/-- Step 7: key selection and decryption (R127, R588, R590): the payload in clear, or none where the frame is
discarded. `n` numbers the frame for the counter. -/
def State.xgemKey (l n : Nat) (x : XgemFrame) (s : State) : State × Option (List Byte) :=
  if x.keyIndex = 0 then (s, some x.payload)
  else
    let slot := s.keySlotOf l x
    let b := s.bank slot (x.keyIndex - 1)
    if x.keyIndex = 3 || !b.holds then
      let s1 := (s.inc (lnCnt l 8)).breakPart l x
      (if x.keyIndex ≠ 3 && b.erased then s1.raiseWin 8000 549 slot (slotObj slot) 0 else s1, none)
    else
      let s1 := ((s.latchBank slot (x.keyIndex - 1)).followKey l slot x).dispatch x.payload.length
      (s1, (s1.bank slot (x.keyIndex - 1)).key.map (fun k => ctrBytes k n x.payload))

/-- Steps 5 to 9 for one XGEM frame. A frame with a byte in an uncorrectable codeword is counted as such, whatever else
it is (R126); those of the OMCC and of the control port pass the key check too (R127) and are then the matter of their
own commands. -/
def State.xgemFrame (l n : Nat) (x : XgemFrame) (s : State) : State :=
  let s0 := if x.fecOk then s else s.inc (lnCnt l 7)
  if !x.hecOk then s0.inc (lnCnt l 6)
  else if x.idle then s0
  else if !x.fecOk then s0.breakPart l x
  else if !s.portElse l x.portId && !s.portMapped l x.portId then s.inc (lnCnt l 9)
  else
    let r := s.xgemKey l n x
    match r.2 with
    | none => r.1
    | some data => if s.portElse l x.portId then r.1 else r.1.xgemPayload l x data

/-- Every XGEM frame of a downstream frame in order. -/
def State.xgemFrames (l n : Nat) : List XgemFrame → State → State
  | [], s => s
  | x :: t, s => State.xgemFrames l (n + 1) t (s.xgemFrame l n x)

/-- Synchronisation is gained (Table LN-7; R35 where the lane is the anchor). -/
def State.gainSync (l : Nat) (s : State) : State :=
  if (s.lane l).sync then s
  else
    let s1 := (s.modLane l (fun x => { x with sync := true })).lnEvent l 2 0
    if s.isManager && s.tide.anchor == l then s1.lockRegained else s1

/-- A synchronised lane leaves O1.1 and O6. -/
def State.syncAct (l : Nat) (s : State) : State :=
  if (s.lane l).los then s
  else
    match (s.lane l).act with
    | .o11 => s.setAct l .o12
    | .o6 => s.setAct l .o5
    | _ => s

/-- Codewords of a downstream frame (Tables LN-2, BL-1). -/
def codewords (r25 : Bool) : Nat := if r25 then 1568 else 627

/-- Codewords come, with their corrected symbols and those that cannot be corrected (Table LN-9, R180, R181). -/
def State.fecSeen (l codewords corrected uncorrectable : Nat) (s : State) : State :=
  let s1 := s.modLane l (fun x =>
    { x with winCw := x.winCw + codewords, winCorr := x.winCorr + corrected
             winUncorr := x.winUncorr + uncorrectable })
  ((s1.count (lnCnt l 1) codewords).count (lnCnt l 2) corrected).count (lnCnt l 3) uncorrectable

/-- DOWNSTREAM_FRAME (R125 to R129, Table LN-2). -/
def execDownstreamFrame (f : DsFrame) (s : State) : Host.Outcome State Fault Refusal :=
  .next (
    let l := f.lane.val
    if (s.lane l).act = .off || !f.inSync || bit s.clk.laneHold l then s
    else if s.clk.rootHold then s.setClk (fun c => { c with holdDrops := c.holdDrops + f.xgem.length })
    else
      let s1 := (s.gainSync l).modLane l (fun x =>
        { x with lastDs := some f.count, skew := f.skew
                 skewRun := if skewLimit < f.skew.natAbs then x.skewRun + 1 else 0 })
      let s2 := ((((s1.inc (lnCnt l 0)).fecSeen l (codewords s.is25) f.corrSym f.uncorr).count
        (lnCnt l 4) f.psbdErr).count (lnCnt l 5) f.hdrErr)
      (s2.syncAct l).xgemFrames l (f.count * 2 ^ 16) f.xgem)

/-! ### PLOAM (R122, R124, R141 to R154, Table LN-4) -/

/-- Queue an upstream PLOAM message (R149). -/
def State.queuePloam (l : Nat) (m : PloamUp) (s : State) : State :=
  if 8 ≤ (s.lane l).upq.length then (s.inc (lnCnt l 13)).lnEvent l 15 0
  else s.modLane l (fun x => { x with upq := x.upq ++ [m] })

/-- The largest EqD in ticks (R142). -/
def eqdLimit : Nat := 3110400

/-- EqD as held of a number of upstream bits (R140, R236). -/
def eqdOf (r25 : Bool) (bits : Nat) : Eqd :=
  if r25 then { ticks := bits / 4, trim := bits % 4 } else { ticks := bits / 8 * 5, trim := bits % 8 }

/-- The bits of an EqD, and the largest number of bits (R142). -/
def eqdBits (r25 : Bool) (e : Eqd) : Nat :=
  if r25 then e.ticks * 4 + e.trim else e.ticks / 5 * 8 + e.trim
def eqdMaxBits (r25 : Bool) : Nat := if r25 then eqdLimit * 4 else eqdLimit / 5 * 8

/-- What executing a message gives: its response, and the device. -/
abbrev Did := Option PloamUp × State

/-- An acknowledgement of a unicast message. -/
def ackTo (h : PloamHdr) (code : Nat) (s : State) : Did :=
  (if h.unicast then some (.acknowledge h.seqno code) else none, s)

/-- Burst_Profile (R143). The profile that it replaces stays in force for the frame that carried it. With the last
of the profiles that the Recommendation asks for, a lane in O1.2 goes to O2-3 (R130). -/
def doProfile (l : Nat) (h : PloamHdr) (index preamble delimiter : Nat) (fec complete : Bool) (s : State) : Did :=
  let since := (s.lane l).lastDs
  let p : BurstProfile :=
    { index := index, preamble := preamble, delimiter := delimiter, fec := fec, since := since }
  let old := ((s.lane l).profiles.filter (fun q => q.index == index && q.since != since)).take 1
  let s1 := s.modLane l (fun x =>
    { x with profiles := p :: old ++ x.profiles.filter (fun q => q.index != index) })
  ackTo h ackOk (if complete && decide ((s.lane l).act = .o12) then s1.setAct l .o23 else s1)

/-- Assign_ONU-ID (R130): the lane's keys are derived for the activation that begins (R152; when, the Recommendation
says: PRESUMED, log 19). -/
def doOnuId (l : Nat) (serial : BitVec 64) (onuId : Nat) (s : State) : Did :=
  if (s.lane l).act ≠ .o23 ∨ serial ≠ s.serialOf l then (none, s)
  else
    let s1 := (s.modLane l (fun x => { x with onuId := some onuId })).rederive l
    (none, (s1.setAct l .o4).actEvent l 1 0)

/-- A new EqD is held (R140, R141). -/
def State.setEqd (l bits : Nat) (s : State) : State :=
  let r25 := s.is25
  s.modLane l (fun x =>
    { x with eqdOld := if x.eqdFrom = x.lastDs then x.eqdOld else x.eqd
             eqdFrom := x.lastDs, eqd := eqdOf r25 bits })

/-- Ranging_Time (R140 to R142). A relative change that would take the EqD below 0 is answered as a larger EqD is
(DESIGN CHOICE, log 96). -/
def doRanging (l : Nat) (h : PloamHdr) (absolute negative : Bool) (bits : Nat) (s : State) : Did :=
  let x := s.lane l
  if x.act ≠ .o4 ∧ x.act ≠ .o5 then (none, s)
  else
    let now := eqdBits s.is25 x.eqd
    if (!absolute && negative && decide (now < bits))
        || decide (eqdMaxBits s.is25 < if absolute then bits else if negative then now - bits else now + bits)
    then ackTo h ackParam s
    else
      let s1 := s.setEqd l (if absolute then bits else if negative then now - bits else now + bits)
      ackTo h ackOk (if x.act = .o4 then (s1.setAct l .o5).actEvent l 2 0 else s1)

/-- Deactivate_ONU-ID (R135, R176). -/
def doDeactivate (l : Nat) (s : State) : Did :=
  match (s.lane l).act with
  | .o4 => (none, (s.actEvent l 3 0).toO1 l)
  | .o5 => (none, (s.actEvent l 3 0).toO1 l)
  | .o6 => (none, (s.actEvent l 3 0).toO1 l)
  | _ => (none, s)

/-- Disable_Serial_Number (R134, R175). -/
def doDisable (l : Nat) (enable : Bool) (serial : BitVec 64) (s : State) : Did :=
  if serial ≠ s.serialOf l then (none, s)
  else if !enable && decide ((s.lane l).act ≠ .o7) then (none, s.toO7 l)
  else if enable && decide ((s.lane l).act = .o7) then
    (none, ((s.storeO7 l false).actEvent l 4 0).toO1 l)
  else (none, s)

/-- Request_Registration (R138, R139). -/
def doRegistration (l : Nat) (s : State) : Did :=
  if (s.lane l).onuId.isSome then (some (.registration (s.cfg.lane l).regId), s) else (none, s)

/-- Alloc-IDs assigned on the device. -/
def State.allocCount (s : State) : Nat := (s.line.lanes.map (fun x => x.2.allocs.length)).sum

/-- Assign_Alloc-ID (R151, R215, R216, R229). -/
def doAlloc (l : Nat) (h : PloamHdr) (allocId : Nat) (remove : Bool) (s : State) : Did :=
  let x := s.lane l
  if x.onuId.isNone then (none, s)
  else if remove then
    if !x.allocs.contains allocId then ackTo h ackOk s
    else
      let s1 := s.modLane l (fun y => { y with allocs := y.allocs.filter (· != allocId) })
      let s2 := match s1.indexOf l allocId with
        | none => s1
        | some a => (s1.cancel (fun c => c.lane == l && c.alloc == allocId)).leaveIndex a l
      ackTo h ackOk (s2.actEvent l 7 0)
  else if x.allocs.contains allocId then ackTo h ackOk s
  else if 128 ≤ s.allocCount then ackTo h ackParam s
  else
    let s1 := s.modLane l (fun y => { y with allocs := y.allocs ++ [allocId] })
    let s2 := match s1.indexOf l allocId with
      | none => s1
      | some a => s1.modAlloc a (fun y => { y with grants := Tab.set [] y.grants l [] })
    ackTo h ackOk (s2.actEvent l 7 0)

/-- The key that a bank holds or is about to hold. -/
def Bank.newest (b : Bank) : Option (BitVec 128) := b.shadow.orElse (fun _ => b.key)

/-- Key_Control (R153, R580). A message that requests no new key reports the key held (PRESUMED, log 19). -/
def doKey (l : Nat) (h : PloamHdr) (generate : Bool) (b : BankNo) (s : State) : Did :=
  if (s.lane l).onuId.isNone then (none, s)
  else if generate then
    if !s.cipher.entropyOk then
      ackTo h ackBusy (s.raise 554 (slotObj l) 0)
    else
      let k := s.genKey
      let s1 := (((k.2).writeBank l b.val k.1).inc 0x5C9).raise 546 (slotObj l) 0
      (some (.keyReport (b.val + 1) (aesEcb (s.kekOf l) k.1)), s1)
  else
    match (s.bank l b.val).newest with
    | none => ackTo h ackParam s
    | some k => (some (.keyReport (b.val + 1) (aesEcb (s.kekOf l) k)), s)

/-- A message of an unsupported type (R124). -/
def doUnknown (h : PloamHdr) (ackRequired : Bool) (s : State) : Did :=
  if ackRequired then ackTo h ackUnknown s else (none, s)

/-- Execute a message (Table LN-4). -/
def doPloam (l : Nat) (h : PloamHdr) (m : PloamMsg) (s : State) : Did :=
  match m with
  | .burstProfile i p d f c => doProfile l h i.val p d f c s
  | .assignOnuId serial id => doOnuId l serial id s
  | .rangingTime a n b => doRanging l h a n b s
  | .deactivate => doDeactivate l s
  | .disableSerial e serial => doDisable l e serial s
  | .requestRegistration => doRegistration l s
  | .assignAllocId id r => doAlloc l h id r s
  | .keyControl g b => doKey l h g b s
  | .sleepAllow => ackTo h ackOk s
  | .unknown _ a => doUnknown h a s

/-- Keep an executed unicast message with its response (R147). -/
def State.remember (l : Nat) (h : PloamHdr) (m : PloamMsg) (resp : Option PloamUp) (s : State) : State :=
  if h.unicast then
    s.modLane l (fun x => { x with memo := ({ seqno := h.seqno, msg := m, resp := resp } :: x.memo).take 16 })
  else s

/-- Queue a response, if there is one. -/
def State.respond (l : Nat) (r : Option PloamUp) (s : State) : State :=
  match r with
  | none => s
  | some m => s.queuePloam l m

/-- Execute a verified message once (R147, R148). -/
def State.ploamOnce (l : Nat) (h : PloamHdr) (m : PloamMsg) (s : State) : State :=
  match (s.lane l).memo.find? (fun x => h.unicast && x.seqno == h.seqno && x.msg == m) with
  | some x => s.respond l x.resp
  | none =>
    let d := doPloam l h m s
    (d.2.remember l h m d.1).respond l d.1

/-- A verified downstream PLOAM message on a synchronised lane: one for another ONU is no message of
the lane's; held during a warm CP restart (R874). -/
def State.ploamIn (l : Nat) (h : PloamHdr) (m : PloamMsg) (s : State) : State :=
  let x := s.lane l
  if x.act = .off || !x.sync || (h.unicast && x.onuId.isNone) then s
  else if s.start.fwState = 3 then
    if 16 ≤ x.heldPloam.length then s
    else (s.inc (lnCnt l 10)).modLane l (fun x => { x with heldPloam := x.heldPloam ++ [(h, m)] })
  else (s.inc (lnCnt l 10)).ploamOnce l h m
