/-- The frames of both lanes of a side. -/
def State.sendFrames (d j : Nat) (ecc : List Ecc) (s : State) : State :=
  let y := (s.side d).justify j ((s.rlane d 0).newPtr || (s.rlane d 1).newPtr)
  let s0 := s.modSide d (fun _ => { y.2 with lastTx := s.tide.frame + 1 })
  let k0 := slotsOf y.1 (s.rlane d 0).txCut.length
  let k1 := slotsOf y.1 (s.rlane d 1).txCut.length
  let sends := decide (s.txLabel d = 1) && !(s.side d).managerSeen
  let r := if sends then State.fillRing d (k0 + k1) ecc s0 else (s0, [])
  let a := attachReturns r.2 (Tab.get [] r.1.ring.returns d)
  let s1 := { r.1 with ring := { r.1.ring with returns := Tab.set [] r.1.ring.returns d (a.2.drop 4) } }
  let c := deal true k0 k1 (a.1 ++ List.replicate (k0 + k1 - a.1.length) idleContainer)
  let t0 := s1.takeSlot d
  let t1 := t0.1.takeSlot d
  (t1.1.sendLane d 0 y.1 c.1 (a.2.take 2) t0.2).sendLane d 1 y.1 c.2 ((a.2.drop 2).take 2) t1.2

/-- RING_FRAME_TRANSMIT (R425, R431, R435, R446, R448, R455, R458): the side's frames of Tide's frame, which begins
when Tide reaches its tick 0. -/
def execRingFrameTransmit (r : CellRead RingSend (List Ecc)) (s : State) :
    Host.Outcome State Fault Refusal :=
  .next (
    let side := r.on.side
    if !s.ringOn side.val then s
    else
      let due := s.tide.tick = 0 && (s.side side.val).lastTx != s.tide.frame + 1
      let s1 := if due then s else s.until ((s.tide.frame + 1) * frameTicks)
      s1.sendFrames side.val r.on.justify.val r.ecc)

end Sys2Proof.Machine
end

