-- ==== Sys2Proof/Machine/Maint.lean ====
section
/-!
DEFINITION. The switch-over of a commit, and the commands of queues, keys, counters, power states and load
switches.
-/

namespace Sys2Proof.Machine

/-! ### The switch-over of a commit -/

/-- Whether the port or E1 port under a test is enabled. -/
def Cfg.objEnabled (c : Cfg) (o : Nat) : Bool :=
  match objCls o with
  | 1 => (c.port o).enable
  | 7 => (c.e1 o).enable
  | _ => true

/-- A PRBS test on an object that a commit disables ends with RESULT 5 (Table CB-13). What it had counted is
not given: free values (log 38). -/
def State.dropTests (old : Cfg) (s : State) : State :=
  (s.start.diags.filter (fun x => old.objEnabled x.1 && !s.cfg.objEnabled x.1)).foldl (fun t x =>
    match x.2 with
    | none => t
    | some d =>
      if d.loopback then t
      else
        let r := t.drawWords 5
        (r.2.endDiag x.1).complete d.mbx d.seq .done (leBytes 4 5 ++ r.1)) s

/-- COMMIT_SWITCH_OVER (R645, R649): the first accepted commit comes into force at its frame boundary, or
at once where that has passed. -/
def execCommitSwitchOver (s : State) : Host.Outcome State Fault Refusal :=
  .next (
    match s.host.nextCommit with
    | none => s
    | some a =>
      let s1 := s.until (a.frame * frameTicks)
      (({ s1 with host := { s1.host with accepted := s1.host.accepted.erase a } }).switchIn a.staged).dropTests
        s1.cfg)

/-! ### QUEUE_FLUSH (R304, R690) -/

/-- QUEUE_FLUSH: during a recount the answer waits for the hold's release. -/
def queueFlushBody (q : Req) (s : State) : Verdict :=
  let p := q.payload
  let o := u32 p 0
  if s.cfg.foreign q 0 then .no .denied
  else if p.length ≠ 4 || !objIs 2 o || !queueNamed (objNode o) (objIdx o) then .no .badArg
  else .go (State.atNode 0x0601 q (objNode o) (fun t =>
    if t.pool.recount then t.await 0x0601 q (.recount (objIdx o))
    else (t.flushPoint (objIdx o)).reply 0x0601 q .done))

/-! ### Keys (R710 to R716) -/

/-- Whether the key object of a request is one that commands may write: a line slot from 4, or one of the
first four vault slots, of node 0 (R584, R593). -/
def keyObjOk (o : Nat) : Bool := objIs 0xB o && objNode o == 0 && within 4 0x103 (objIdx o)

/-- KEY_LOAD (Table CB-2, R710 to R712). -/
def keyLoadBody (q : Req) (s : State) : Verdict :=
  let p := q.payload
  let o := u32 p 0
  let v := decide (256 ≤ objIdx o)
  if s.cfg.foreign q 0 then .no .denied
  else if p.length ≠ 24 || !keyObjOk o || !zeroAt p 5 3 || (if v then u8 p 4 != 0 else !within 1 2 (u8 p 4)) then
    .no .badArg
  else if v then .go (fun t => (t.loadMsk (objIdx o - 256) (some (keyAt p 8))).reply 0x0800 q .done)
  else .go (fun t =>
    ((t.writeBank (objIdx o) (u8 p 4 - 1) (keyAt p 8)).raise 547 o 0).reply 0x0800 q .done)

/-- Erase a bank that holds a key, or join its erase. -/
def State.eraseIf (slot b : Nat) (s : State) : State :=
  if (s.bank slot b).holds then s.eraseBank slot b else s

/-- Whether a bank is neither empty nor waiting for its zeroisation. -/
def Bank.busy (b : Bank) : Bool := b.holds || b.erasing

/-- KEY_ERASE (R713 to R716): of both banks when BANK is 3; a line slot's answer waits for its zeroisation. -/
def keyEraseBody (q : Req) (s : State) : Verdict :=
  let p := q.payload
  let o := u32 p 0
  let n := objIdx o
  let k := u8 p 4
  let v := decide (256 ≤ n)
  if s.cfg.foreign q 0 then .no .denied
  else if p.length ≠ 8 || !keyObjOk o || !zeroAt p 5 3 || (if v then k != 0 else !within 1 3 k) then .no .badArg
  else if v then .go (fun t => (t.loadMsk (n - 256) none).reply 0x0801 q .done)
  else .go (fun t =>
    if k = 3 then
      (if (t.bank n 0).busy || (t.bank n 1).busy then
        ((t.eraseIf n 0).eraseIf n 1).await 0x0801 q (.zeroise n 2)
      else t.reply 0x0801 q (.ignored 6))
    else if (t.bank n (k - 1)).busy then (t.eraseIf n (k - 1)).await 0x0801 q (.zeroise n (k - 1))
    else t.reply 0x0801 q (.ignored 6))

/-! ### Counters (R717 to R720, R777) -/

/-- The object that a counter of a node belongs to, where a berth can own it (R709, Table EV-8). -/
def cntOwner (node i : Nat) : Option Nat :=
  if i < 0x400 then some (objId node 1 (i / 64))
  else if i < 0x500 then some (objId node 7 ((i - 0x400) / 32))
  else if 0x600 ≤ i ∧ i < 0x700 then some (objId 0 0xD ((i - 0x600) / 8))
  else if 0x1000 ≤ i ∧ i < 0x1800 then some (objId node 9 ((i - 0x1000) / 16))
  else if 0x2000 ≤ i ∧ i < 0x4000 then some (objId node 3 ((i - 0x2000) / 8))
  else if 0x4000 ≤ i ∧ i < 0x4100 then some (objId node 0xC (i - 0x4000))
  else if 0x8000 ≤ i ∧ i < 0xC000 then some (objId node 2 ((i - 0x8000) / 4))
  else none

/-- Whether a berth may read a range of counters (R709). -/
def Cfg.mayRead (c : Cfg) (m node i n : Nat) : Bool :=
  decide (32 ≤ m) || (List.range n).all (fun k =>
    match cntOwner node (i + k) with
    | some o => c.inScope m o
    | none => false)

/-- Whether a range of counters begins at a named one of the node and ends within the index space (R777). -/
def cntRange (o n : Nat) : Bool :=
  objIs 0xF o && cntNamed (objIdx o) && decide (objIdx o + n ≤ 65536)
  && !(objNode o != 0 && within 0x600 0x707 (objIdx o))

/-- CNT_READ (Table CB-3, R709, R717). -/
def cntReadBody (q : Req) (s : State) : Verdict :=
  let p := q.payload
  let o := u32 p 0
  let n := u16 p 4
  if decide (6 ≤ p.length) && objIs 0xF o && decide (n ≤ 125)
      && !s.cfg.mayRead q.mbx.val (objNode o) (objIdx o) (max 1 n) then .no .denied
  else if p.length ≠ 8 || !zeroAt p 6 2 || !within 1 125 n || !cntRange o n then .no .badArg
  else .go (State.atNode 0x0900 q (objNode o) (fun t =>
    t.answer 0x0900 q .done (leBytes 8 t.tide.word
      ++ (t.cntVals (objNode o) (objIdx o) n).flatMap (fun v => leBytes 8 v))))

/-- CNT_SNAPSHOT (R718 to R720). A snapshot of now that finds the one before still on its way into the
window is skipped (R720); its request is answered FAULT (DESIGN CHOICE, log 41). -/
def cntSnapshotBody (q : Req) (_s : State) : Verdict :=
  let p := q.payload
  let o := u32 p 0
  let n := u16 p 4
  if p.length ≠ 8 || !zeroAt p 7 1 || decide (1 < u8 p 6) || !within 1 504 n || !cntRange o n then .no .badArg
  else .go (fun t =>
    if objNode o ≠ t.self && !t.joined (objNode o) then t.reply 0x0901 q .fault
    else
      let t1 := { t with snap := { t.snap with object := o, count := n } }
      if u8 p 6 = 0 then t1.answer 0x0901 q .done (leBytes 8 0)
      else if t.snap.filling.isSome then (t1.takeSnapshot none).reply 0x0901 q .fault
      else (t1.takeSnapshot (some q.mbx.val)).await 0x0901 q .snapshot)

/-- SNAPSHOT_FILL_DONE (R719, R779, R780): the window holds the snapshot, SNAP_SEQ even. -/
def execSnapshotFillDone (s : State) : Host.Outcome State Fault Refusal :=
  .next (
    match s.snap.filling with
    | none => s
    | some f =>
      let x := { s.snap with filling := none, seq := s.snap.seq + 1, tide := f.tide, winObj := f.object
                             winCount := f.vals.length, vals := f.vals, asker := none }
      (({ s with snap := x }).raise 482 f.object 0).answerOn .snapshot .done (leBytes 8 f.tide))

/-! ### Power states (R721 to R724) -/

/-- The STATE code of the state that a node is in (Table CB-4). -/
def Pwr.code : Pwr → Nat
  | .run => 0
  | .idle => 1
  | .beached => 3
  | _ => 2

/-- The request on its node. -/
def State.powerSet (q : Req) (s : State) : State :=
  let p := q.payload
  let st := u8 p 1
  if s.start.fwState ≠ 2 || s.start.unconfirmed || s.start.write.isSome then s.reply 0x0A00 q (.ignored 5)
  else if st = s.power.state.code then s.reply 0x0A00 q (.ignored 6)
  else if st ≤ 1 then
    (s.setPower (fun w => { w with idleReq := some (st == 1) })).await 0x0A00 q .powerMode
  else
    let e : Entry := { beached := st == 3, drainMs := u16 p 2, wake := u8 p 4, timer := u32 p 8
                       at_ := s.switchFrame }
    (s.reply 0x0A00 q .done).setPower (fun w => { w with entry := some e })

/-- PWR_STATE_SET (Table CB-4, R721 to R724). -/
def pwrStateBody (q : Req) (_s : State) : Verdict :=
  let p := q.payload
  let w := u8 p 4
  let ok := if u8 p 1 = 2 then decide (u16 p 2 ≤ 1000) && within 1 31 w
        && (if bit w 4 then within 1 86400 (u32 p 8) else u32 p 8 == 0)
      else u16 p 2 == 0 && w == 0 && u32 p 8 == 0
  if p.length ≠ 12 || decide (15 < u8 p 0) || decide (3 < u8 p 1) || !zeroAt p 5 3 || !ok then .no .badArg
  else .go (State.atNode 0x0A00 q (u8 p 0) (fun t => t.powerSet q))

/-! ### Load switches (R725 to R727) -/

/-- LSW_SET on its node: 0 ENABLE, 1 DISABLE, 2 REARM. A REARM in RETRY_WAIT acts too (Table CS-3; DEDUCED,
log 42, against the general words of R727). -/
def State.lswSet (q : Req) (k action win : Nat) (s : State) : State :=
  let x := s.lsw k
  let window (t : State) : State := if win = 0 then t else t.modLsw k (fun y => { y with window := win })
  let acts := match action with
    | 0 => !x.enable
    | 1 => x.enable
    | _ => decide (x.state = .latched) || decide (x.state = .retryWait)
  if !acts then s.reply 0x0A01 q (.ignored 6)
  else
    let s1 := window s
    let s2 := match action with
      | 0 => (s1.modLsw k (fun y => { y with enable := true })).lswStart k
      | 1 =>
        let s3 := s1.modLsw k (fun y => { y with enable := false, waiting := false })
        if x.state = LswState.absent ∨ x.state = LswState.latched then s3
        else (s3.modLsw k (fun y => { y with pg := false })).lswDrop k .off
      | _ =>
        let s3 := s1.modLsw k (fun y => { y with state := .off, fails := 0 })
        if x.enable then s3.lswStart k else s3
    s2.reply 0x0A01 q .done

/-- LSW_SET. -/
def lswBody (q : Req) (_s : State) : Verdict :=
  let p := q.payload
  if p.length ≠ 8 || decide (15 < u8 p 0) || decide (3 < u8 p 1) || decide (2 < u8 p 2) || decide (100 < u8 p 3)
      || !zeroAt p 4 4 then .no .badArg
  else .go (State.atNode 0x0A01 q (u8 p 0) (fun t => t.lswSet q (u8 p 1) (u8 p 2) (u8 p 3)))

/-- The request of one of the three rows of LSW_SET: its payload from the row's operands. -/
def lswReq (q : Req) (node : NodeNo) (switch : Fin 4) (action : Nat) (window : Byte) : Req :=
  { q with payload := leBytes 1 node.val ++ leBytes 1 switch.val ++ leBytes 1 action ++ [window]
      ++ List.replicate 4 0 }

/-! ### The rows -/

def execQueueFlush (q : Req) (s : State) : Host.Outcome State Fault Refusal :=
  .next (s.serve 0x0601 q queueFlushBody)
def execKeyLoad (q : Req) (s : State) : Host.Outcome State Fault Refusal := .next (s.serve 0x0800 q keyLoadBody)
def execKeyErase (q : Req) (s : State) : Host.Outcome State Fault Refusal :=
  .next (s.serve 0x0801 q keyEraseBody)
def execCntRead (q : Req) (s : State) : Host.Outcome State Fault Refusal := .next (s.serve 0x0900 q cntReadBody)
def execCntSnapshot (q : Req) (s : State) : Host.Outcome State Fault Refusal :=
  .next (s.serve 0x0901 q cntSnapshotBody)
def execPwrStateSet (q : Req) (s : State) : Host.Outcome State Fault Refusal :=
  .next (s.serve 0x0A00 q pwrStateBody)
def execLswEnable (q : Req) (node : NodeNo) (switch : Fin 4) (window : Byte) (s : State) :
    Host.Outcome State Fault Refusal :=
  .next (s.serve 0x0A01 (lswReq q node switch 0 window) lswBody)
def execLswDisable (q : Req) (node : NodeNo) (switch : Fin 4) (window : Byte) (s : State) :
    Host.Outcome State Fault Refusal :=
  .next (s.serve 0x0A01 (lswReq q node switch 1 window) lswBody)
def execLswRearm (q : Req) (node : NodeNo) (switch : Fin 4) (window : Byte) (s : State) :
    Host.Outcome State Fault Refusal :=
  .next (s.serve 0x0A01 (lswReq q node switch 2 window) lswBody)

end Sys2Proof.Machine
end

# # # # #

Prompt:
Please, from the material above, copy only the lines from the line with "s.queuePloam l m" up to and including the line with "no message of", exactly as written.

Result below:
  | some m => s.queuePloam l m

/-- Execute a verified message once (R147, R148). -/
def State.ploamOnce (l : Nat) (h : PloamHdr) (m : PloamMsg) (s : State) : State :=
  match (s.lane l).memo.find? (fun x => h.unicast && x.seqno == h.seqno && x.msg == m) with
  | some x => s.respond l x.resp
  | none =>
    let d := doPloam l h m s
    (d.2.remember l h m d.1).respond l d.1

/-- A verified downstream PLOAM message on a synchronised lane: one for another ONU is no message of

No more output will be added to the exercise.